Knowing that preclinical animal studies were conducted as prescribed in the research protocol and that positive and negative results were obtained from scientifically rigorous experimental designs does not mean that beneficial outcomes observed in animal models will always translate into similar outcomes in human clinical trials. But the documented low rate of translation from animal research to beneficial interventions for patients has implications for the willingness of pharmaceutical companies to invest in drug and vaccine discovery. Moreover, proceeding to human clinical trials on the basis of unreliable safety or efficacy data from animal studies raises ethical issues about exposing research participants to risks of harm from the interventions being tested and to other burdens of participating in clinical trials. Responsible, ethical, and successful translational science requires open and scientifically rigorous preclinical research.
Karen J. Maschke is a research scholar at The Hastings Center.
Having received BCG in 1964 as a medical student during my second year, my TST was 8-9 mm induration before going to a Straight Medicine internship at Harlem Hospital, NYC, in 1969. A year later the TST was 15 mm induration. Subsequent chest XR have all been negative and the TST has been unchanged, it all became suspect after an elderly patient of mine was hospitalized with cavitary TB two years before my retirement. And now 4 years later and 6 months of INH, the Chest XR is still negative. So, did the BCG prevent two episodes of TB or not for this 75 y/o retired Primary Physician? The BCG in 1964 was questionable since Nebraska is a State with a very low TB rate, except with our Indian Reservations.

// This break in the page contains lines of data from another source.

/-- The shape of a convolution's output. -/
def convShape (o : Operator) (x w : List Nat) : Option (List Nat) := match x, w with
  | [n, ci, l], [co, cg, k] =>
    let g := o.attr 4
    if o.opcode = 0x03 && g != 0 && ci % g = 0 && co % g = 0 && cg = ci / g then
      (convOut l k (o.attr 1) (o.attr 2) (o.attr 3) (o.attr 0)).map fun y => [n, co, y]
    else none
  | [n, ci, h, v], [co, cg, kh, kw] =>
    let g := o.attr 8
    if o.opcode = 0x04 && g != 0 && ci % g = 0 && co % g = 0 && cg = ci / g then
      match convOut h kh (o.attr 2) (o.attr 3) (o.attr 6) (o.attr 0),
          convOut v kw (o.attr 4) (o.attr 5) (o.attr 7) (o.attr 1) with
      | some a, some b => some [n, co, a, b]
      | _, _ => none
    else none
  | _, _ => none

/-- Whether an attention's operands agree (Table 6-8a). -/
def attnOk (o : Operator) (q k v : List Nat) (mask : Option (List Nat)) : Bool := match q, k, v with
  | [b, sq, e], [b', skv, ek], [b'', skv', ev] =>
    let h := o.attr 0
    let kv := o.attr 1
    h != 0 && kv != 0 && h % kv = 0 && e % h = 0 && b = b' && b = b'' && skv = skv' && ek = kv * (e / h) && ev = ek &&
      (match mask with
        | some m => bcastTo m [b, h, sq, skv]
        | none => true)
  | _, _, _ => false

/-- Whether an axis list names axes of a shape only. -/
def axesOk (mask : Nat) (sh : List Nat) : Bool := mask < 2 ^ sh.length

/-- A shape with the axes of a list removed, or kept with extent 1. -/
def reduceShape (mask : Nat) (keep : Bool) (sh : List Nat) : List Nat :=
  ((List.range sh.length).zip sh).filterMap fun e =>
    if bitOf mask e.1 then (if keep then some 1 else none) else some e.2

/-- Dimension a of the output is dimension PERM[a] of x. -/
def permuted (perm : Nat) (sh : List Nat) : Option (List Nat) :=
  let idx := (List.range sh.length).map fun a => perm / 16 ^ a % 16
  if idx.all (· < sh.length) && (List.range sh.length).all idx.contains && perm < 16 ^ sh.length then
    some (idx.map fun k => sh.getD k 0)
  else none

/-- A shape with one extent replaced. -/
def withExtent (sh : List Nat) (ax e : Nat) : List Nat := sh.set ax e

/-- GATHER: dimension AXIS replaced by the dimensions of i. -/
def gatherShape (x i : List Nat) (ax : Nat) : List Nat := x.take ax ++ i ++ x.drop (ax + 1)

/-- Codes whose output has the shape of x (Table 6-8a). -/
def sameShape (op : Nat) : Bool :=
  op = 0x10 || op = 0x11 || (0x14 ≤ op && op ≤ 0x1D) || (0x29 ≤ op && op ≤ 0x2C) || op = 0x35 || op = 0x4A ||
    op = 0x50 || op = 0x52 || op = 0x53 || op = 0x60 || op = 0x63

/-- Codes whose output has the broadcast of all inputs. -/
def bcastOp (op : Nat) : Bool := (0x20 ≤ op && op ≤ 0x28) || op = 0x2D || op = 0x51

/-- The axis slot of the operators that name one, which must lie below the rank of x. -/
def axisSlot (op : Nat) : Option Nat :=
  if op = 0x10 || op = 0x11 || op = 0x34 || op = 0x35 || (0x42 ≤ op && op ≤ 0x47) || op = 0x50 || op = 0x61 || op = 0x64
  then some 0
  else if op = 0x48 || op = 0x62 then some 1
  else none

/-- The shape rules of Table 6-8a over input and declared output shapes; `group` gives the size of a package group. -/
def shapesOk (group : Nat → Nat) (o : Operator) (xs ys : List (List Nat)) : Bool :=
  let op := o.opcode
  let x := xs.getD 0 []
  let x1 := xs.getD 1 []
  let y := ys.getD 0 []
  let ax := ((axisSlot op).map o.attr).getD 0
  let e := x.getD ax 0
  ((axisSlot op).isNone || ax < x.length) &&
  (if op = 0x01 then
    (match matMul (o.flag 0) (o.flag 1) x x1 with
      | some c => y = c && (xs.drop 2).all fun b => bcastTo b c
      | none => false)
  else if op = 0x02 || op = 0x54 then
    (match batchMul (o.flag 0) (o.flag 1) x x1 with
      | some c => y = c && (xs.drop 2).all fun b => bcastTo b c
      | none => false)
  else if op = 0x03 || op = 0x04 then
    (match convShape o x x1 with
      | some c => y = c
      | none => false)
  else if op = 0x05 then y = x && attnOk o x x1 (xs.getD 2 []) (xs[3]?)
  else if op = 0x06 then x.length = 2 && y = x1 ++ [x.getD 1 0]
  else if sameShape op then y = x && (op != 0x50 || (isPow2 e && 4 ≤ e && e ≤ 2 ^ 20))
  else if op = 0x12 || op = 0x13 then y = x && axesOk (o.attr 0) x && (xs.drop 1).all fun b => bcastTo b x
  else if bcastOp op then bcastAll xs = some y
  else if 0x30 ≤ op && op ≤ 0x33 then axesOk (o.attr 0) x && y = reduceShape (o.attr 0) (o.flag 1) x
  else if op = 0x34 then y = x.eraseIdx ax
  else if op = 0x48 then
    o.attr 0 ≤ e && ys.all fun z => z = withExtent x ax (o.attr 0)
  else if op = 0x40 then prod y = prod x
  else if op = 0x41 then permuted (o.attr 0) x = some y
  else if op = 0x42 then
    xs.all (fun z => z.length = x.length && withExtent z ax 0 = withExtent x ax 0) &&
      y = withExtent x ax (xs.foldl (fun n z => n + z.getD ax 0) 0)
  else if op = 0x43 then
    ys.all (fun z => z.length = x.length && withExtent z ax 0 = withExtent x ax 0) &&
      ys.foldl (fun n z => n + z.getD ax 0) 0 = e
  else if op = 0x44 then o.attr 1 < e && 1 ≤ o.attr 2 && y = withExtent x ax (ceilDiv (e - o.attr 1) (o.attr 2))
  else if op = 0x45 then y = withExtent x ax (e + o.attr 1 + o.attr 2)
  else if op = 0x46 then y = gatherShape x x1 ax
  else if op = 0x47 then y = x && xs.getD 2 [] = gatherShape x x1 ax
  else if op = 0x49 then bcastTo x y
  else if op = 0x61 then group (o.attr 1) != 0 && y = withExtent x ax (e * group (o.attr 1))
  else if op = 0x62 then
    group (o.attr 2) != 0 && e % group (o.attr 2) = 0 && y = withExtent x ax (e / group (o.attr 2))
  else if op = 0x64 then group (o.attr 1) != 0 && e % group (o.attr 1) = 0 && y = x
  else true) &&
  (!(op = 0x60 || op = 0x63) || group (o.attr 1) != 0)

My choice for Post-graduate education was still over the horizon at that time.
So did the BCG given to the infants in this study before randomization into the vaccine or placebo groups just mask the benefit of the new vaccine or NOT. AND, does the study involve a 5 year follow-up study chest XR for both the placebo and study vaccine groups to determine which one worked better?
My patient was a retired driver for a national transportation company. TB tests on two occasions during routine checkups with chest XRs were negative during 30 years of f/u.